Tesla Directors to Return $919M in Historic Pay Settlement

Facts

  • Tesla board members, including Chair Robyn Denholm and James Murdoch, received court approval for a $919M settlement requiring them to return compensation to resolve allegations of excessive pay.[1][2]
  • The settlement requires the directors to return $277M in cash and $459M in stock options, and forfeit additional options worth $184M for 2021-2023, with none of the settlements covered by insurance.[1][3]
  • Chancellor Kathaleen McCormick approved the settlement, which resolves a 2020 lawsuit filed by the Police and Fire Retirement System of the City of Detroit challenging director compensation from 2017 to 2020.[1][4]
  • The settlement — reportedly the second-largest ever in Delaware's Court of Chancery — also includes $176M in fees for the three law firms that brought the case and mandates new governance changes requiring shareholder approval for future director compensation.[1][5]
  • The compensation in question revolves around the directors' stock options, which surged to hundreds of millions of dollars as Tesla's stock increased ten-fold. Typical board member pay, as the average total compensation for S&P 500 company directors, is $327,096 in 2024.[1]
  • Meanwhile, the settlement did not see any of the directors admit to misconduct.[3]

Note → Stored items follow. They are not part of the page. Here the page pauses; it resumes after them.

/-- Slices of an index-role name. -/
def MemberEnv.idx (m : MemberEnv) (n : Nat) : Nat × Nat := (m.start n 8, 8)

/-- Whether an element's slices hold a poisoned word (R366). -/
def Group.badRange (g : Group) (e start w : Nat) : Bool :=
  !g.fil.badSlices.isEmpty
    && (List.range (w / 16 + 2)).any fun i =>
      let j := start / 16 + i
      decide (16 * j < start + w) && FMap.get false g.fil.badSlices (e * 48 + j)

/-- Whether the 64-bit word that holds bit e of a mask is poisoned (R366): word w of mask m at key 16 m + w. -/
def Group.badBit (g : Group) (m e : Nat) : Bool := !g.fil.badMasks.isEmpty && FMap.get false g.fil.badMasks (m * 16 + e / 64)

/-- The marks of masks taken away (R366). -/
def Group.cleanMasks (g : Group) (ms : List Nat) : Group :=
  { g with fil := { g.fil with badMasks := g.fil.badMasks.filter fun b => !ms.contains (b.1 / 16) } }

/-- The group as reads find it. -/
def Work.seen (w : Work) : Group :=
  match w.view with
  | some f => { w.g with fil := f }
  | none => w.g

/-- A change of the register files, in the group and in what reads see. -/
def Work.change (w : Work) (f : Group → Group) : Work :=
  { w with g := f w.g, view := w.view.map fun v => (f { w.g with fil := v }).fil }

/-- A read of slices of an element; a poisoned word is a consumed error (R366, R367). -/
def Work.read (w : Work) (e : Nat) (r : Nat × Nat) : Except Stop Nat :=
  if w.seen.badRange e r.1 r.2 then .error (.fault cMachine 0) else .ok (w.seen.slices e r.1 r.2)

/-- A write of slices of an element; a whole word takes its mark away (R366). -/
def Group.writeSlices (g : Group) (e : Nat) (r : Nat × Nat) (v : Nat) : Group :=
  let g1 := g.setSlices e r.1 r.2 v
  let bad := if g1.fil.badSlices.isEmpty then [] else g1.fil.badSlices.filter fun b =>
    !(b.1 / 48 == e && decide (r.1 ≤ b.1 % 48 * 16) && decide (b.1 % 48 * 16 + 16 ≤ r.1 + r.2))
  { g1 with fil := { g1.fil with badSlices := bad } }

def Work.write (w : Work) (e : Nat) (r : Nat × Nat) (v : Nat) : Work := w.change fun g => g.writeSlices e r v

/-- Adds the flags of a performed element; an enabled one is arithmetic at that element (R117). -/
def Work.flag (w : Work) (f : FlagSet) : Except Stop Work :=
  if w.g.stops f then .error (.fault cArithmetic 0) else .ok { w with flags := w.flags ||| f }

/-- Bit e of a mask. -/
def Work.bit (w : Work) (m e : Nat) : Bool := (w.seen.mask m).getLsbD e

/-- Bit e of a mask written. -/
def Group.setBit (g : Group) (m e : Nat) (v : Bool) : Group :=
  let one : BitVec 1024 := 1#1024 <<< e
  g.setMask m (if v then g.mask m ||| one else g.mask m &&& ~~~one)

def Work.setBit (w : Work) (m e : Nat) (v : Bool) : Work := w.change fun g => g.setBit m e v

/-- The mask cut off at vl (R159, R171). -/
def Work.cutMask (w : Work) (m vl : Nat) : Work := w.change fun g => g.setMask m (g.mask m &&& lowMask vl)

/-- Whether an element is active under the k field (R40, R151). -/
def Work.active (w : Work) (k e : Nat) : Bool := k == 0 || w.bit (k - 1) e

/-! ## Elements as they were (R90, R91) -/

/-- Element e of the files as it stands. -/
def Group.row (g : Group) (e : Nat) : Row :=
  { slices := FMap.get 0 g.fil.slices e
    masks := BitVec.ofNat 12 ((List.range 12).foldl (fun a m => if (g.mask m).getLsbD e then a + 2 ^ m else a) 0)
    badSlices := BitVec.ofNat 48 (g.fil.badSlices.foldl (fun a b => if b.1 / 48 == e && b.2 then a + 2 ^ (b.1 % 48) else a) 0)
    badMasks := BitVec.ofNat 12 ((List.range 12).foldl (fun a m => if g.badBit m e then a + 2 ^ m else a) 0) }

/-- Key of a recorded element. -/
def MemberEnv.rowKey (m : MemberEnv) (e : Nat) : Nat := m.place * 65536 + e

/-- The element recorded for a member before it goes there. -/
def Work.record (m : MemberEnv) (w : Work) (e : Nat) : Work :=
  { w with rows := FMap.set none w.rows (m.rowKey e) (some (w.seen.row e)) }

/-- Element e as a member found it, or as it stands where the member has not been. -/
def Work.was (m : MemberEnv) (w : Work) (e : Nat) : Row := (FMap.get none w.rows (m.rowKey e)).getD (w.seen.row e)

/-- A read of slices of an element as it was. -/
def Work.readWas (m : MemberEnv) (w : Work) (e : Nat) (r : Nat × Nat) : Except Stop Nat :=
  let x := w.was m e
  if (List.range 48).any fun j => x.badSlices.getLsbD j && decide (r.1 < 16 * j + 16) && decide (16 * j < r.1 + r.2) then
    .error (.fault cMachine 0)
  else .ok (x.slices.toNat / 2 ^ (4 * r.1) % 2 ^ (4 * r.2))

/-- Bit e of a mask as it was. -/
def Work.bitWas (m : MemberEnv) (w : Work) (mk e : Nat) : Except Stop Bool :=
  let x := w.was m e
  if x.badMasks.getLsbD mk then .error (.fault cMachine 0) else .ok (x.masks.getLsbD mk)

/-! ## Operand b -/

/-- An operand of an element: its exact value, its stored bits, and whether it is an immediate. -/
structure Opd where
  v : Val
  bits : Nat
  imm : Bool

/-- A signed 6-bit immediate (R40). -/
def imm6 (b : BitVec 6) : Int := b.toInt

/-- A float or integer operand from stored bits. -/
def MemberEnv.opd (m : MemberEnv) (bits : Nat) : Opd :=
  { v := extend m.env m.scls m.ews bits, bits := bits % 2 ^ (4 * m.ews), imm := false }

/-! ## Ports (R272 to R277) -/

/-- Values that a port may buffer (R271). -/
def portDepth (g : Group) : Nat := 4 * g.vec.vlmax

/-- A little-endian number of mw bits at a bit address, read at its home (R274). -/
def readBits (s : State) (ctx : Ctx) (addr : Word) (bit mw : Nat) : ReadOut :=
  let a := addr + BitVec.ofNat 64 (bit / 8)
  let off := bit % 8
  let r := readMem s ctx homePath 2 true a (bytesOf off mw)
  { r with val := r.val / 2 ^ off % 2 ^ mw }

/-- A stream value and its scale as a record port fetches them (R273, R274): the state after, and what was found. -/
def fetchValue (s : State) (ctx : Ctx) (b : Binding) (i : Nat) : State × Except (Option Nat) Fetched :=
  let w := formatBits b.fmt
  let r := if b.stride == 0 then readBits s ctx b.base (i * w) w
    else readBits s ctx (b.base + BitVec.ofNat 64 i * b.stride) 0 w
  if r.stall.isSome then (r.s, .error r.stall)
  else if r.fault.isSome then (r.s, .ok { val := 0, scale := 0, fault := r.fault })
  else if b.sblock == 0 then (r.s, .ok { val := r.val, scale := 0, fault := none })
  else
    let ws := formatBits b.sfmt
    let q := readBits r.s ctx b.sbase (i / b.sblock * ws) ws
    if q.stall.isSome then (q.s, .error q.stall) else (q.s, .ok { val := r.val, scale := q.val, fault := q.fault })

/-- A fetched value decoded to the reader's class and width (R274). -/
def decodeFetched (env : RoundEnv) (b : Binding) (cls w : Nat) (f : Fetched) : Nat × FlagSet :=
  let fc := formatClass b.fmt
  let v := extend env fc.1 fc.2 f.val
  if b.sblock == 0 then convertVal env (!isIntClass fc.1) cls w v
  else
    let sc := formatClass b.sfmt
    let p := mulVal v (extend env sc.1 sc.2 f.scale)
    let d := convertVal env true cls w p.1
    (d.1, p.2 ||| d.2)

/-- Port number in a control word (R282). -/
def portOf (xd : Word) : Nat := (xd.extractLsb' 50 3).toNat

/-- Whether one of a list's records from a place on, as they stand in memory, targets a port (R288, R313); `fuel` bounds them. -/
def listNames (s : State) (ctx : Ctx) (list : Word) (p : Nat) : Nat → Nat → Bool
  | 0, _ => false
  | fuel + 1, i =>
    let r := readMem s ctx 3 2 true (list + BitVec.ofNat 64 (48 * i)) 48
    r.fault.isNone
      && ((r.val / 2 ^ 260 % 4 == 2 && r.val / 2 ^ 50 % 8 == p) || (r.val / 2 ^ 271 % 2 == 0 && listNames s ctx list p fuel (i + 1)))

/-- Whether a copy-queue entry may still begin a request that targets a port (R275): a list may while one of its records that have not
begun names the port (log 15). -/
def CEntry.toPort (c : CEntry) (s : State) (ctx : Ctx) (p : Nat) : Bool :=
  match c.op with
  | .copy _ _ t => t == 2 && portOf c.xd == p
  | .kick => !c.allBegun && listNames s ctx c.xa p (64 - c.next) c.next
  | _ => false

/-- Whether a copy that is older than a place and targets a port is incomplete (R275). -/
def Group.olderCopy (g : Group) (s : State) (ctx : Ctx) (serial p : Nat) : Bool :=
  g.que.cq.any (fun c => decide (c.serial < serial) && c.done.isNone && c.toPort s ctx p)
    || g.que.jobs.any (fun j => decide (j.serial < serial) && j.target == 2 && j.place == p)
    || (g.port p).arrivals.any fun a => decide (a.serial < serial) && !a.complete

/-- The arrived prefix of the copies older than a place, in stream order (R275). -/
def arrivedNibbles (serial : Nat) : List Arrival → List (BitVec 4)
  | [] => []
  | a :: as =>
    if serial ≤ a.serial then [] else if a.complete then a.nibbles ++ arrivedNibbles serial as else a.nibbles

/-- Removal of the first n arrived pieces; emptied and complete streams go. -/
def dropNibbles : Nat → List Arrival → List Arrival
  | _, [] => []
  | n, a :: as =>
    if n < a.nibbles.length then { a with nibbles := a.nibbles.drop n } :: as
    else if a.complete then dropNibbles (n - a.nibbles.length) as
    else { a with nibbles := [] } :: as

/-- The number that nibbles in stream order form. -/
def nibblesNat : List (BitVec 4) → Nat
  | [] => 0
  | n :: ns => n.toNat + 16 * nibblesNat ns

/-- A copy-arrival port after some pieces of its stream have been taken (R275, R326). -/
def Port.pass (p : Port) (ns : List (BitVec 4)) (left : List Arrival) : Port :=
  { p with arrivals := left, half := (ns.getLast?).getD p.half, odd := p.odd != (ns.length % 2 == 1) }

/-- A value taken from a port by a vector read, with the flags of its decoding (R272, R274 to R277). -/
def takePort (m : MemberEnv) (w : Work) (q : Nat) : Except Stop (Nat × FlagSet × Work) :=
  let p := w.g.port q
  let bad : Except Stop (Nat × FlagSet × Work) := .error (.fault cStreamPort 0)
  match p.kind with
  | .unbound => bad
  | .record =>
    if p.bind.count ≤ p.pos then bad
    else
      let r : State × Except (Option Nat) Fetched := match p.fetched with
        | f :: _ => (w.s, .ok f)
        | [] => fetchValue w.s m.ctx p.bind p.pos
      match r.2 with
      | .error x => .error (.stall x)
      | .ok f =>
        match f.fault with
        | some x => .error (.fault x.1 x.2)
        | none =>
          let d := decodeFetched m.env p.bind m.scls m.ews f
          let g1 := w.g.setPort q { p with pos := p.pos + 1, fetched := p.fetched.drop 1 }
          .ok (d.1, d.2, { w with s := r.1, g := g1 })
  | .copy =>
    let ns := arrivedNibbles m.e.serial p.arrivals
    if m.ews ≤ ns.length then
      .ok (nibblesNat (ns.take m.ews), 0,
        { w with g := w.g.setPort q { p.pass (ns.take m.ews) (dropNibbles m.ews p.arrivals) with pos := p.pos + 1 } })
    else if w.g.olderCopy w.s m.ctx m.e.serial q then .error (.dry q)
    else bad
  | .fifo =>
    match p.fifo with
    | (v, width) :: rest =>
      if width == m.ews then .ok (v, 0, { w with g := w.g.setPort q { p with pos := p.pos + 1, fifo := rest } }) else bad
    | [] => bad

Sources: [1]CNN, [2]TechCrunch, [3]Reuters, [4]Washington Times and [5]Fortune.

Narratives

  • Narrative A, as provided by Benzinga and The National News. The compensation packages were justified given Tesla's extraordinary performance, with the stock value increasing tenfold during the period in question, reflecting the directors' contributions to the company's success. Tesla should consider contesting this decision to protect its ability to reward success.
  • Narrative B, as provided by CNN and Fortune. The excessive compensation represented a breach of fiduciary duty, far surpassing industry standards and demonstrating poor corporate governance. It is clear that Tesla's board overpayed itself, and it is only right that the directors are required to return this money.